### Data to use
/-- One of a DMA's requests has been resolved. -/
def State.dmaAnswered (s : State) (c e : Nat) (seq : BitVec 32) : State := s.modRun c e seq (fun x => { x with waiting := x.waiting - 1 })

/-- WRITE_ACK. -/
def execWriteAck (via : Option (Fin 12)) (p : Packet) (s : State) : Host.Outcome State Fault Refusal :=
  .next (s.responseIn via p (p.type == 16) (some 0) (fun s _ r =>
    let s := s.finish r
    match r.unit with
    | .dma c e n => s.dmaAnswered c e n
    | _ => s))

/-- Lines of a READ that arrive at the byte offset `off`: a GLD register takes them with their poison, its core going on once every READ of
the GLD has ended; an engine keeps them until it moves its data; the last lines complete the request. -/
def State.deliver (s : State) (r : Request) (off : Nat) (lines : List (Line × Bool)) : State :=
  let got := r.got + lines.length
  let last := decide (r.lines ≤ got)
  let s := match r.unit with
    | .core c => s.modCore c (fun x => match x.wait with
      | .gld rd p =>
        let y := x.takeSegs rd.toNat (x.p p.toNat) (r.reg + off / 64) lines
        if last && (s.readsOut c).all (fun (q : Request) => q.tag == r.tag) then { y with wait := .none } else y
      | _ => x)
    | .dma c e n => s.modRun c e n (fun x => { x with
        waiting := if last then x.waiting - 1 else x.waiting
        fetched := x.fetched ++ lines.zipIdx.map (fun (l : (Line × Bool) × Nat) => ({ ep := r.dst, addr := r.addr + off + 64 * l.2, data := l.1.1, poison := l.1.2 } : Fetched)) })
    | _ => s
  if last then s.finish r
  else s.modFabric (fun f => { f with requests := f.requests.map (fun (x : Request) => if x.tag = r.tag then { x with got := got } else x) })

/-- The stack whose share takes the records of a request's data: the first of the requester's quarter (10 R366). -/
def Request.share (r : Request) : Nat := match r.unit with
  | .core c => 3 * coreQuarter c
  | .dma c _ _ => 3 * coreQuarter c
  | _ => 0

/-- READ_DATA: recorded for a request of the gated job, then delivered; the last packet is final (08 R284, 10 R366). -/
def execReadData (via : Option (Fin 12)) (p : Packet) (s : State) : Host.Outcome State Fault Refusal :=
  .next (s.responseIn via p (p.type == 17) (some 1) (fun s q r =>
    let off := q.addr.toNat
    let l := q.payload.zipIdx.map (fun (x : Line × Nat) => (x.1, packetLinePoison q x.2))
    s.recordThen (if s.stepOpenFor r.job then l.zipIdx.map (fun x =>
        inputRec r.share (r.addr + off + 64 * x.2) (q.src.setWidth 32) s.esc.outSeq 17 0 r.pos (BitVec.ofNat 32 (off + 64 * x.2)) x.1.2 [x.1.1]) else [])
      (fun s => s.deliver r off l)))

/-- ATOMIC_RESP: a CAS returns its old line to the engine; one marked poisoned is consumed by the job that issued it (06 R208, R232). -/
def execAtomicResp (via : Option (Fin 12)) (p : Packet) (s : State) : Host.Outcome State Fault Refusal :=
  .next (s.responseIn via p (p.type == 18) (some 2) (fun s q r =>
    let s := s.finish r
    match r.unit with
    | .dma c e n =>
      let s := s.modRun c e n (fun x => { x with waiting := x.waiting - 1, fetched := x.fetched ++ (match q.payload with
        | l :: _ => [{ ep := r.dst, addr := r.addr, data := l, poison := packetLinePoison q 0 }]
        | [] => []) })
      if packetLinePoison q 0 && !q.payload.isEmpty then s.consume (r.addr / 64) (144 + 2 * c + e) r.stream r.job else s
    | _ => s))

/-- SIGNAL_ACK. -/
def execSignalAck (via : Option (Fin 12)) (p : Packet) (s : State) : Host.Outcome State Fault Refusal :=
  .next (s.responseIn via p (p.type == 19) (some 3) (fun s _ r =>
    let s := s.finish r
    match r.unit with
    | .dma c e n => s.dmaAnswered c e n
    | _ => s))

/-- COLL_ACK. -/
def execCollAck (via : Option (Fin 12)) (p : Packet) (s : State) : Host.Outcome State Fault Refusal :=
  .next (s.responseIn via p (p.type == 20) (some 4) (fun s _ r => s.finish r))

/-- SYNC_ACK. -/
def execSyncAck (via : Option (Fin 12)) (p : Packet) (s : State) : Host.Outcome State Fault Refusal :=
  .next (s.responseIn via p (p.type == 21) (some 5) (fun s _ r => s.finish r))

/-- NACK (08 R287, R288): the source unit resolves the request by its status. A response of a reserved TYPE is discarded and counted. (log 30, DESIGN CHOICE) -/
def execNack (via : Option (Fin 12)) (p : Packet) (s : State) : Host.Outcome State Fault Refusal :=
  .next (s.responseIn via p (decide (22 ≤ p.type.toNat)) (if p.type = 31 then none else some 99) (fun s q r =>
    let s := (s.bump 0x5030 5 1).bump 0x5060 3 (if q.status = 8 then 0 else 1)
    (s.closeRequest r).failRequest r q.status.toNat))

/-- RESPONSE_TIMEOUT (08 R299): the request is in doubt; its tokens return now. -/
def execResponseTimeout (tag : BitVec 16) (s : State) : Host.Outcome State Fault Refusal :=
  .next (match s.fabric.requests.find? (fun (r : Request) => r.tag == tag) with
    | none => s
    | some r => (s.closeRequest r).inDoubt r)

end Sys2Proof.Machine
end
...
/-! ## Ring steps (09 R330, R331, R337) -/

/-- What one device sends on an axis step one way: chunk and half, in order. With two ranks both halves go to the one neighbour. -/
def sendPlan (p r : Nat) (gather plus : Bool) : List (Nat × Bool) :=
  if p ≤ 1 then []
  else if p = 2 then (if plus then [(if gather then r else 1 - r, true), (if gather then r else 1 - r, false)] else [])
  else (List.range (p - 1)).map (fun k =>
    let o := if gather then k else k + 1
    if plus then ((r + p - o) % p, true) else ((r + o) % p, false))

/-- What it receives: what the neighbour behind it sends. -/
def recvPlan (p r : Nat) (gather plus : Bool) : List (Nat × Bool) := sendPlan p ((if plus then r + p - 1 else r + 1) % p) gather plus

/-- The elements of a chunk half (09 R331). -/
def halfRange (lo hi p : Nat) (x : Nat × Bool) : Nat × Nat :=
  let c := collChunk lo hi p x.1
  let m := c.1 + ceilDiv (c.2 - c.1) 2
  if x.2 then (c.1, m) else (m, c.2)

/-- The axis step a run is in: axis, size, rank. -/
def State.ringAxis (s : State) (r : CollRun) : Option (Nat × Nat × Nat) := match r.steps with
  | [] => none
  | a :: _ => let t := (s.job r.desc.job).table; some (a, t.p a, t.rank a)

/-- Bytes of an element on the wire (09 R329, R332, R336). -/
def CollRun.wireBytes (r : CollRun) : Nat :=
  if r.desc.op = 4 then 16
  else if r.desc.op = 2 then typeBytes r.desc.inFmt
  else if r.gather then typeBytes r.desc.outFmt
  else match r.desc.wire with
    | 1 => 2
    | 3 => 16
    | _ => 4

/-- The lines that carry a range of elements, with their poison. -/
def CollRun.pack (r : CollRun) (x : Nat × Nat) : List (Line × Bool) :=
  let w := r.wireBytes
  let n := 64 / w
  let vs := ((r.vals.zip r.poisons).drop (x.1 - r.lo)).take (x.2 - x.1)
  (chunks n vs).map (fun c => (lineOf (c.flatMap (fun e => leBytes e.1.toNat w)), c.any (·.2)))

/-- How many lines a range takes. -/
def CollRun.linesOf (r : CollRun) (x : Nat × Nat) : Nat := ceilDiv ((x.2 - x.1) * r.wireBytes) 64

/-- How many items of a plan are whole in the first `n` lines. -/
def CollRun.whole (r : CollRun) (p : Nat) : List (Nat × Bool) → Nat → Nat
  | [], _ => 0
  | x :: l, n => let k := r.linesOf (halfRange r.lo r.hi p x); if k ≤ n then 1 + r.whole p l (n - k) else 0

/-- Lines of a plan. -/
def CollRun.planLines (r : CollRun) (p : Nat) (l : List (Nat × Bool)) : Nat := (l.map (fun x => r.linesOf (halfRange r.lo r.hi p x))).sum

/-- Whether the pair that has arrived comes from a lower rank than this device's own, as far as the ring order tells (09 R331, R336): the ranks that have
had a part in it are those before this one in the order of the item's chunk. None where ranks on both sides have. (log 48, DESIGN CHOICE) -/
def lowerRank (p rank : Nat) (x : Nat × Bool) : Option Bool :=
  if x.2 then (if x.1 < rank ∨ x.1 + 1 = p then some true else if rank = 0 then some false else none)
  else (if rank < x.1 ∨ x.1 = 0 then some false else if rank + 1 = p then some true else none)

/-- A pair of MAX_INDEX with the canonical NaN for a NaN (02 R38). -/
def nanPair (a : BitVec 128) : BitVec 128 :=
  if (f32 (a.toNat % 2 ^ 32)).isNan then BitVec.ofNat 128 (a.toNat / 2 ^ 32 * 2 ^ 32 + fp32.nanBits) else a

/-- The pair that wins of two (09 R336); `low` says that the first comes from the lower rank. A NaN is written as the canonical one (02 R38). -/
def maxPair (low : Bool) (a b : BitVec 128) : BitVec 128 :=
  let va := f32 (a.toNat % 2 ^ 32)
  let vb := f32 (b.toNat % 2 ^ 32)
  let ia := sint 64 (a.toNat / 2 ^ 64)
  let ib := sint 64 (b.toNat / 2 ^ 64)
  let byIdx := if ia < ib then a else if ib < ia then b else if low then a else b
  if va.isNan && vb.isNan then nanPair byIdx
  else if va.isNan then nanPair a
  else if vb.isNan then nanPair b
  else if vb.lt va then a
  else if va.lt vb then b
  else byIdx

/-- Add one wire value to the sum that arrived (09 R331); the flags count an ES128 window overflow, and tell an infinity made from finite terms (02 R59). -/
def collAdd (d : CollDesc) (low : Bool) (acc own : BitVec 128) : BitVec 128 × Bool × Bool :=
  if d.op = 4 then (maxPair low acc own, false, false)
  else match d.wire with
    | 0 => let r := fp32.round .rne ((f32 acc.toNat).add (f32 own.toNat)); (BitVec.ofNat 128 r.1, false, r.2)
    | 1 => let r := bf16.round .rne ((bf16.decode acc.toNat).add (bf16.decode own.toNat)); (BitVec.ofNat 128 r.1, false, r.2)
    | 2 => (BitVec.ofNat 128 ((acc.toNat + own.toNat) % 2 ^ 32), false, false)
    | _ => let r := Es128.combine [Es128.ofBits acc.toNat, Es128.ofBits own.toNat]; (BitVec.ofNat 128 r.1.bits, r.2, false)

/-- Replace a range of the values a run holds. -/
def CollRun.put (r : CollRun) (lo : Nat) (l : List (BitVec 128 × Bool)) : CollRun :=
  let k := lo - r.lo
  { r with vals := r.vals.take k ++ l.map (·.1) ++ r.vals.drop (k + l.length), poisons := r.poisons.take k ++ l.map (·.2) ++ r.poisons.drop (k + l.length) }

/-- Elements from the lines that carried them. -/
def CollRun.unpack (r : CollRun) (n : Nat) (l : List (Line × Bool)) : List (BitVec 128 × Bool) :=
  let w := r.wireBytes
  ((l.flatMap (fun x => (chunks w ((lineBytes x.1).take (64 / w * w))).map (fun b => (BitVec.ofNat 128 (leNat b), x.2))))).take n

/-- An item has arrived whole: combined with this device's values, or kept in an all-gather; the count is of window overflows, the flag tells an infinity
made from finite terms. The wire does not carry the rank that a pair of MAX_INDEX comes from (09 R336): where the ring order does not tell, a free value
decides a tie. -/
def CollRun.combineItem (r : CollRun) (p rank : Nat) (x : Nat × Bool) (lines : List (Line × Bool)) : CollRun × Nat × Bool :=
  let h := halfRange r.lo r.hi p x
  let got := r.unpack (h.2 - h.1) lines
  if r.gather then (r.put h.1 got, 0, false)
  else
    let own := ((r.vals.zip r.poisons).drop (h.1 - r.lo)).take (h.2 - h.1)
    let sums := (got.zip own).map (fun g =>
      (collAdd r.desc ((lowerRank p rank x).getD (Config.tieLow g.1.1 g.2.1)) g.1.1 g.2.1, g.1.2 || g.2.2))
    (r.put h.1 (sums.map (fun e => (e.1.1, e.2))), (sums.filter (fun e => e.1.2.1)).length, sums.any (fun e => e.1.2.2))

### What the task requires
Whenever the string "some" shows up in a line above, copy that line.

### Result of this task
  .next (s.responseIn via p (p.type == 16) (some 0) (fun s _ r =>
  .next (s.responseIn via p (p.type == 17) (some 1) (fun s q r =>
  .next (s.responseIn via p (p.type == 18) (some 2) (fun s q r =>
  .next (s.responseIn via p (p.type == 19) (some 3) (fun s _ r =>
  .next (s.responseIn via p (p.type == 20) (some 4) (fun s _ r => s.finish r))
  .next (s.responseIn via p (p.type == 21) (some 5) (fun s _ r => s.finish r))
  .next (s.responseIn via p (decide (22 ≤ p.type.toNat)) (if p.type = 31 then none else some 99) (fun s q r =>
    | some r => (s.closeRequest r).inDoubt r)
  | a :: _ => let t := (s.job r.desc.job).table; some (a, t.p a, t.rank a)
  if x.2 then (if x.1 < rank ∨ x.1 + 1 = p then some true else if rank = 0 then some false else none)
  else (if rank < x.1 ∨ x.1 = 0 then some false else if rank + 1 = p then some true else none)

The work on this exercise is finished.